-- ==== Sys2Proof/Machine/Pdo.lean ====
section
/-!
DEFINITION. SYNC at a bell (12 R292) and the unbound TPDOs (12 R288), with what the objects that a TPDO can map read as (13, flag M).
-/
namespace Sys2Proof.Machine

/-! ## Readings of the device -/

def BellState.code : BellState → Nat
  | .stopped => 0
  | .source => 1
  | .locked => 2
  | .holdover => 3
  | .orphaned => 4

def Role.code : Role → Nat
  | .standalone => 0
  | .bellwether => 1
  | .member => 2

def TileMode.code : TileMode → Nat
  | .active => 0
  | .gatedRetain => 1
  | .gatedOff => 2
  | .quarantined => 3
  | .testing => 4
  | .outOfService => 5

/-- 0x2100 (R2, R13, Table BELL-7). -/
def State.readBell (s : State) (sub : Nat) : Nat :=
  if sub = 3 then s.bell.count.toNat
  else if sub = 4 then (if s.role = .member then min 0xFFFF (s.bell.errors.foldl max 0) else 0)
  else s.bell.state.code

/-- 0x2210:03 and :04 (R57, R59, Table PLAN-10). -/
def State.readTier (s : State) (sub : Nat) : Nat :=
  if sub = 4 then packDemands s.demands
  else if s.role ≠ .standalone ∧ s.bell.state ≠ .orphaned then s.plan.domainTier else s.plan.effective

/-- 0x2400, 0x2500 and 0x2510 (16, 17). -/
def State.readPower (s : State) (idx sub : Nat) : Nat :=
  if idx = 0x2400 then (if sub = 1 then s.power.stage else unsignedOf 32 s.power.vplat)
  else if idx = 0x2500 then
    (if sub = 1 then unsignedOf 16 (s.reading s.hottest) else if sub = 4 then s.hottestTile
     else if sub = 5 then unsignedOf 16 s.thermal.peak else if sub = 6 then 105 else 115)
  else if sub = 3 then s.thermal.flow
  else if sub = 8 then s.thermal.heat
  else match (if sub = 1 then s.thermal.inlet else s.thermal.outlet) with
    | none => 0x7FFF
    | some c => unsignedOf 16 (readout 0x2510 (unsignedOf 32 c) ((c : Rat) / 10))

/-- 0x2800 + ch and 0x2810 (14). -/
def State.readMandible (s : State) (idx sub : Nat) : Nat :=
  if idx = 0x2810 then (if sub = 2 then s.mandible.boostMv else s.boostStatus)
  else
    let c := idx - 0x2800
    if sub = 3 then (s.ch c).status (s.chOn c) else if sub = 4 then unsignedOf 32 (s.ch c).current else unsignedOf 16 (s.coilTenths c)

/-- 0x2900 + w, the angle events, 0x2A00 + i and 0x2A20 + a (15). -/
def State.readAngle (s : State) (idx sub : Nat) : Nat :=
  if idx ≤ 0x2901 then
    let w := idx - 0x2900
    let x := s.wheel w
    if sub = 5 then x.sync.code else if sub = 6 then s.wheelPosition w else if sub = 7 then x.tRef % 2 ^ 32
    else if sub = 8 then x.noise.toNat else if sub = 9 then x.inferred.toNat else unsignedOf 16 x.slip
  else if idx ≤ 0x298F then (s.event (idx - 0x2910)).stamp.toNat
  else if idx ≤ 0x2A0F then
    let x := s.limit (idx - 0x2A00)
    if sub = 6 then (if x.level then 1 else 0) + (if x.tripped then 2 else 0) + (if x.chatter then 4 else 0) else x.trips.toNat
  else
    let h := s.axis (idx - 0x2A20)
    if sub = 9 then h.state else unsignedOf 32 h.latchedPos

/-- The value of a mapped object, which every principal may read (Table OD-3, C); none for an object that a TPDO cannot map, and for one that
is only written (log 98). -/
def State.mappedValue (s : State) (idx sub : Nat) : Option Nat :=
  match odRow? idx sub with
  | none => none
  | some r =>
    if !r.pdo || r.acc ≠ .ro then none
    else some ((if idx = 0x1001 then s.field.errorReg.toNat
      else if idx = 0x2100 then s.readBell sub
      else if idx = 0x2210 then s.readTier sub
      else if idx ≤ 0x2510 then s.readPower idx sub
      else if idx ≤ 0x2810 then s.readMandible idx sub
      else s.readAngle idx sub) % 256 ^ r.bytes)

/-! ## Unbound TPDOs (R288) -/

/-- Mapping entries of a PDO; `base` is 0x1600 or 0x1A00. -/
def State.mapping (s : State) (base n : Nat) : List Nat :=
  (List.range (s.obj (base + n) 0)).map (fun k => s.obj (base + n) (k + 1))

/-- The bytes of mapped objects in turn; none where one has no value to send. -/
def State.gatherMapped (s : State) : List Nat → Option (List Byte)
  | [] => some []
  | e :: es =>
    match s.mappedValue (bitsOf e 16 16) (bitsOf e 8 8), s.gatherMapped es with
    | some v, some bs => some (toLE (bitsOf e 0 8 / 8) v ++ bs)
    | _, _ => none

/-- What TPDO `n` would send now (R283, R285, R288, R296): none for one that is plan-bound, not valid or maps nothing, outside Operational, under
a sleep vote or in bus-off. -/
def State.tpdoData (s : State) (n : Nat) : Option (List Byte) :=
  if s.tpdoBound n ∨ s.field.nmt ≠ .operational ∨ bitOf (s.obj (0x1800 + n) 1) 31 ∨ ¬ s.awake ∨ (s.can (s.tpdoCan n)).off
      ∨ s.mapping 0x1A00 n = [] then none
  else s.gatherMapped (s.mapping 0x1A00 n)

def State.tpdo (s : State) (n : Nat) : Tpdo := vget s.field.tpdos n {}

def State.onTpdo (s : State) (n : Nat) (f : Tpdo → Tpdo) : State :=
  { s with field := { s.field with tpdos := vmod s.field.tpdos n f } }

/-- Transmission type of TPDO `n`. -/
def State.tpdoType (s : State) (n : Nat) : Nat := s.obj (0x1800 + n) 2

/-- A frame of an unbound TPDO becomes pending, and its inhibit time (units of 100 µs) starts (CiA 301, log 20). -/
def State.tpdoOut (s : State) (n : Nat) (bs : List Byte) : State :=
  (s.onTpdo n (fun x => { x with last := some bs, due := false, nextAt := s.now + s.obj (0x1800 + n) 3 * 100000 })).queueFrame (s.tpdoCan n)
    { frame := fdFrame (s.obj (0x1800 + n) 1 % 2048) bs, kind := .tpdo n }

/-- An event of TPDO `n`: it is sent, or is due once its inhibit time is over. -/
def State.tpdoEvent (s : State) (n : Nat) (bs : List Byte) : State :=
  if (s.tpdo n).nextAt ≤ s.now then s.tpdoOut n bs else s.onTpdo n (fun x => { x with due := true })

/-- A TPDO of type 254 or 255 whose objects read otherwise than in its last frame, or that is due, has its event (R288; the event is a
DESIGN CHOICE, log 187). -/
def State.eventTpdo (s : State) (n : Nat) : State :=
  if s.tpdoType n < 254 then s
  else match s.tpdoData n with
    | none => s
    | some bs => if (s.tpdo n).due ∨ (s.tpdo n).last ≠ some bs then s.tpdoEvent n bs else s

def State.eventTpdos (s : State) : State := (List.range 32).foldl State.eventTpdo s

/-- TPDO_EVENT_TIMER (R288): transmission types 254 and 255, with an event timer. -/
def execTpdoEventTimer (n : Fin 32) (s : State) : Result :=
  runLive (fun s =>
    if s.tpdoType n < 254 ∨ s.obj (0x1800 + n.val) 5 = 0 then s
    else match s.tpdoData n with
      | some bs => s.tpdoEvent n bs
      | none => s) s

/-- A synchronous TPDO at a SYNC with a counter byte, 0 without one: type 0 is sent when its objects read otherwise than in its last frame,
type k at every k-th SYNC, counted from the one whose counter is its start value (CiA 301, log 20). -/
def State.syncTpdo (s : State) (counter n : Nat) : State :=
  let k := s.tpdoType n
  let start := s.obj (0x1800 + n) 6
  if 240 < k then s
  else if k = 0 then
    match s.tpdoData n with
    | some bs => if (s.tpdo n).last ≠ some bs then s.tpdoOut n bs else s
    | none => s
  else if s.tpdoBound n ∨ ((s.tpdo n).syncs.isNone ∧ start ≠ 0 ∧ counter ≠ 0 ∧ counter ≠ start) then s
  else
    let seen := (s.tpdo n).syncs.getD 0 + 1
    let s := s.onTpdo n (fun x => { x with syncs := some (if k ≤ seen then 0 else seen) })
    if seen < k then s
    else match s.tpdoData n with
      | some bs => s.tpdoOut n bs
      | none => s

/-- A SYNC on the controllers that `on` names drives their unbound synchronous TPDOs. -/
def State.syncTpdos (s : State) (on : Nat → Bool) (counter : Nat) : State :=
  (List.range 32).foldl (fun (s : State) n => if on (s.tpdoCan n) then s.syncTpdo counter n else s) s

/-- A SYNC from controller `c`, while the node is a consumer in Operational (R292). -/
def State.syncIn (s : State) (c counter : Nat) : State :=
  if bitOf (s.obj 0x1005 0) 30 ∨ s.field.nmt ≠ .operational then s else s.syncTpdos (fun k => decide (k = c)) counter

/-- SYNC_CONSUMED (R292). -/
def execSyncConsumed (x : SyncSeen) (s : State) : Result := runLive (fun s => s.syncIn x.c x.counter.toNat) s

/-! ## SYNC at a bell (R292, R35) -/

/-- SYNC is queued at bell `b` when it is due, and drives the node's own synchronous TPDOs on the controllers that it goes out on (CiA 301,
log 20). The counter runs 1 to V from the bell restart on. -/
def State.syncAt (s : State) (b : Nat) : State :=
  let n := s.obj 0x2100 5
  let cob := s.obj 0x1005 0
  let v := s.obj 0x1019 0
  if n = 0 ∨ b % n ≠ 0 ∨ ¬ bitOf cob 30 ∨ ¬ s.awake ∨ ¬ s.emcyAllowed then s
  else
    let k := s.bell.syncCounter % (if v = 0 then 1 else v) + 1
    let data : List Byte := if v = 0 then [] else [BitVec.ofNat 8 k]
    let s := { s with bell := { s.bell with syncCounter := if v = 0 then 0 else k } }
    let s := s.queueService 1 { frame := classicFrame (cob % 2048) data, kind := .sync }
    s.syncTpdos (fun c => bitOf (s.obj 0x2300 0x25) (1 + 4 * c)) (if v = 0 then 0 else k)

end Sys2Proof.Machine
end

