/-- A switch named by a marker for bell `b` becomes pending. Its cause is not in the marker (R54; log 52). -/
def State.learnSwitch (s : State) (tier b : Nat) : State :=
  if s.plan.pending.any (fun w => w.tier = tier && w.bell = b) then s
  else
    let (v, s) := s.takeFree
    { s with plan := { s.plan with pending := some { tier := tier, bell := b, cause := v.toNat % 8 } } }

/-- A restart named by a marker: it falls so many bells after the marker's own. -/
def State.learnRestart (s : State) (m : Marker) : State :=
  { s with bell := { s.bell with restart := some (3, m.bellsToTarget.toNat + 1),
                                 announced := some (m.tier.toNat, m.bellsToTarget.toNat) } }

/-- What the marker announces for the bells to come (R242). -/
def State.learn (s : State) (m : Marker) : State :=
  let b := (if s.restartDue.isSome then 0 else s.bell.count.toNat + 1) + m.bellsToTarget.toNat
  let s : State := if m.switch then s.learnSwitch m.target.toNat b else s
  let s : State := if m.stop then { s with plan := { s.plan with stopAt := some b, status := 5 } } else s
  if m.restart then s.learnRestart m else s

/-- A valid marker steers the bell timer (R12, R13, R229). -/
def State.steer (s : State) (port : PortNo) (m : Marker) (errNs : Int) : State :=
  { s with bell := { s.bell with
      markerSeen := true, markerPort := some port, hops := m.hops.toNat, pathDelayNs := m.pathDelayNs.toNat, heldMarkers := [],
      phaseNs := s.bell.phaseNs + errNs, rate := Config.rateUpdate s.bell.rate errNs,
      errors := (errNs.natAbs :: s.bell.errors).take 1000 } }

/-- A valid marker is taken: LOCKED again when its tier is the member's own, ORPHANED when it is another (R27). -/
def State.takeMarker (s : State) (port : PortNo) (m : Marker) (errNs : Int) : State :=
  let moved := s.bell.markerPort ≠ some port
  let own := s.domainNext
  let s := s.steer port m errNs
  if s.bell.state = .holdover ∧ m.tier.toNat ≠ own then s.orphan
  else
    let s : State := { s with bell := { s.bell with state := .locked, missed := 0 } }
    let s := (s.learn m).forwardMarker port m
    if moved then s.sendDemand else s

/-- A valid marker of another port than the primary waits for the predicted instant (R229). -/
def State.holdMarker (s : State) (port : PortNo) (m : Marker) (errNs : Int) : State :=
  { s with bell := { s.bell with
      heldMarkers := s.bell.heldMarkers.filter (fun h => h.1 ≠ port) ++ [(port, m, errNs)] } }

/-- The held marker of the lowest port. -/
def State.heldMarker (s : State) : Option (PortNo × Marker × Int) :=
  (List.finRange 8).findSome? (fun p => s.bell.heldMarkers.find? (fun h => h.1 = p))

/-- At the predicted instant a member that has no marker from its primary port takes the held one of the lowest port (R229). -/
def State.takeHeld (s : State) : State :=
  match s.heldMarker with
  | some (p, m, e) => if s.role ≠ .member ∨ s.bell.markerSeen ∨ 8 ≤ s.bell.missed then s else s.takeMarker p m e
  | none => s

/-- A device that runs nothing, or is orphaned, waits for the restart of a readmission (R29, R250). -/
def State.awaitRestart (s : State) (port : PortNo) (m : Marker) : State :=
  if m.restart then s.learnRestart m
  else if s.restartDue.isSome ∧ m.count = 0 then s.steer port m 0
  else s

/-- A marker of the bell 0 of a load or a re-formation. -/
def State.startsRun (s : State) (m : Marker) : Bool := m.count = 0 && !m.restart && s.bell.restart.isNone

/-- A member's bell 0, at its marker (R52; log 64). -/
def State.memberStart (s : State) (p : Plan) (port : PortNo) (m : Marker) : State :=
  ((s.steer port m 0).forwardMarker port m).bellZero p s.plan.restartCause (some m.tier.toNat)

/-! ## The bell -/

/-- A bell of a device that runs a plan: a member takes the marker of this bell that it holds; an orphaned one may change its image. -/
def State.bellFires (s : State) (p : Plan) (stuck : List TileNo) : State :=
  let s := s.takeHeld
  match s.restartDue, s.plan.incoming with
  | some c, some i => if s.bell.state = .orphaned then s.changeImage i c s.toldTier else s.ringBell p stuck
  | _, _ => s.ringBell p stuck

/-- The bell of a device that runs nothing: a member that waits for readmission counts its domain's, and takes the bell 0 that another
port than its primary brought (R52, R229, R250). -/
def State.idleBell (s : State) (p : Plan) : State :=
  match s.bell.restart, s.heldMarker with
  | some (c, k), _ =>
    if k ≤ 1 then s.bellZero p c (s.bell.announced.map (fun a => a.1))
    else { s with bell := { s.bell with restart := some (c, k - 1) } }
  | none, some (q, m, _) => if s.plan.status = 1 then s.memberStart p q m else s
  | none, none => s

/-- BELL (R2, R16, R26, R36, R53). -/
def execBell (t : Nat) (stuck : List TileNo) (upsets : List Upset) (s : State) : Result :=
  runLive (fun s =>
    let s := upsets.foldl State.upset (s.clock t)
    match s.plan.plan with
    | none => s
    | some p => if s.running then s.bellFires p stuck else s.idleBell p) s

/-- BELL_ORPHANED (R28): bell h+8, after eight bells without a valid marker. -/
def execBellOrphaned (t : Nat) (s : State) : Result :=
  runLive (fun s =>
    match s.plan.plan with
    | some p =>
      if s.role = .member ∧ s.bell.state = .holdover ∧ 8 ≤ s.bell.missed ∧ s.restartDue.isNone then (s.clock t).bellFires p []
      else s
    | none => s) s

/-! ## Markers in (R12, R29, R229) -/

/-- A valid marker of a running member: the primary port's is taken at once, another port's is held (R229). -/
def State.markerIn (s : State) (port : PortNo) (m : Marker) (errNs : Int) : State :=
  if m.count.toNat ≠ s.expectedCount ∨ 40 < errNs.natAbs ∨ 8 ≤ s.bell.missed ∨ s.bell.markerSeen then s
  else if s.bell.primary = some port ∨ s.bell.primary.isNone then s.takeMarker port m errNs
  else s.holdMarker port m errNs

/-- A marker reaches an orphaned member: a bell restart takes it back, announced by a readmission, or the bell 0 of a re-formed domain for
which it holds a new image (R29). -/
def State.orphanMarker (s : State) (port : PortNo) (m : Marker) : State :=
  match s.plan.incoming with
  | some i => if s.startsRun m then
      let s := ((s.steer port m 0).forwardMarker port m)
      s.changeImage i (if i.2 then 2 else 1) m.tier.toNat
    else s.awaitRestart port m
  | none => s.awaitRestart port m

————————

### Description of the task
Return nothing but the lines from the top of the records above through the line that has "else if sub = 4 then (if". Keep each one exact.

### Output below
-- ==== Sys2Proof/Machine/Pdo.lean ====
section
/-!
DEFINITION. SYNC at a bell (12 R292) and the unbound TPDOs (12 R288), with what the objects that a TPDO can map read as (13, flag M).
-/
namespace Sys2Proof.Machine

/-! ## Readings of the device -/

def BellState.code : BellState → Nat
  | .stopped => 0
  | .source => 1
  | .locked => 2
  | .holdover => 3
  | .orphaned => 4

def Role.code : Role → Nat
  | .standalone => 0
  | .bellwether => 1
  | .member => 2

def TileMode.code : TileMode → Nat
  | .active => 0
  | .gatedRetain => 1
  | .gatedOff => 2
  | .quarantined => 3
  | .testing => 4
  | .outOfService => 5

/-- 0x2100 (R2, R13, Table BELL-7). -/
def State.readBell (s : State) (sub : Nat) : Nat :=
  if sub = 3 then s.bell.count.toNat
  else if sub = 4 then (if s.role = .member then min 0xFFFF (s.bell.errors.foldl max 0) else 0)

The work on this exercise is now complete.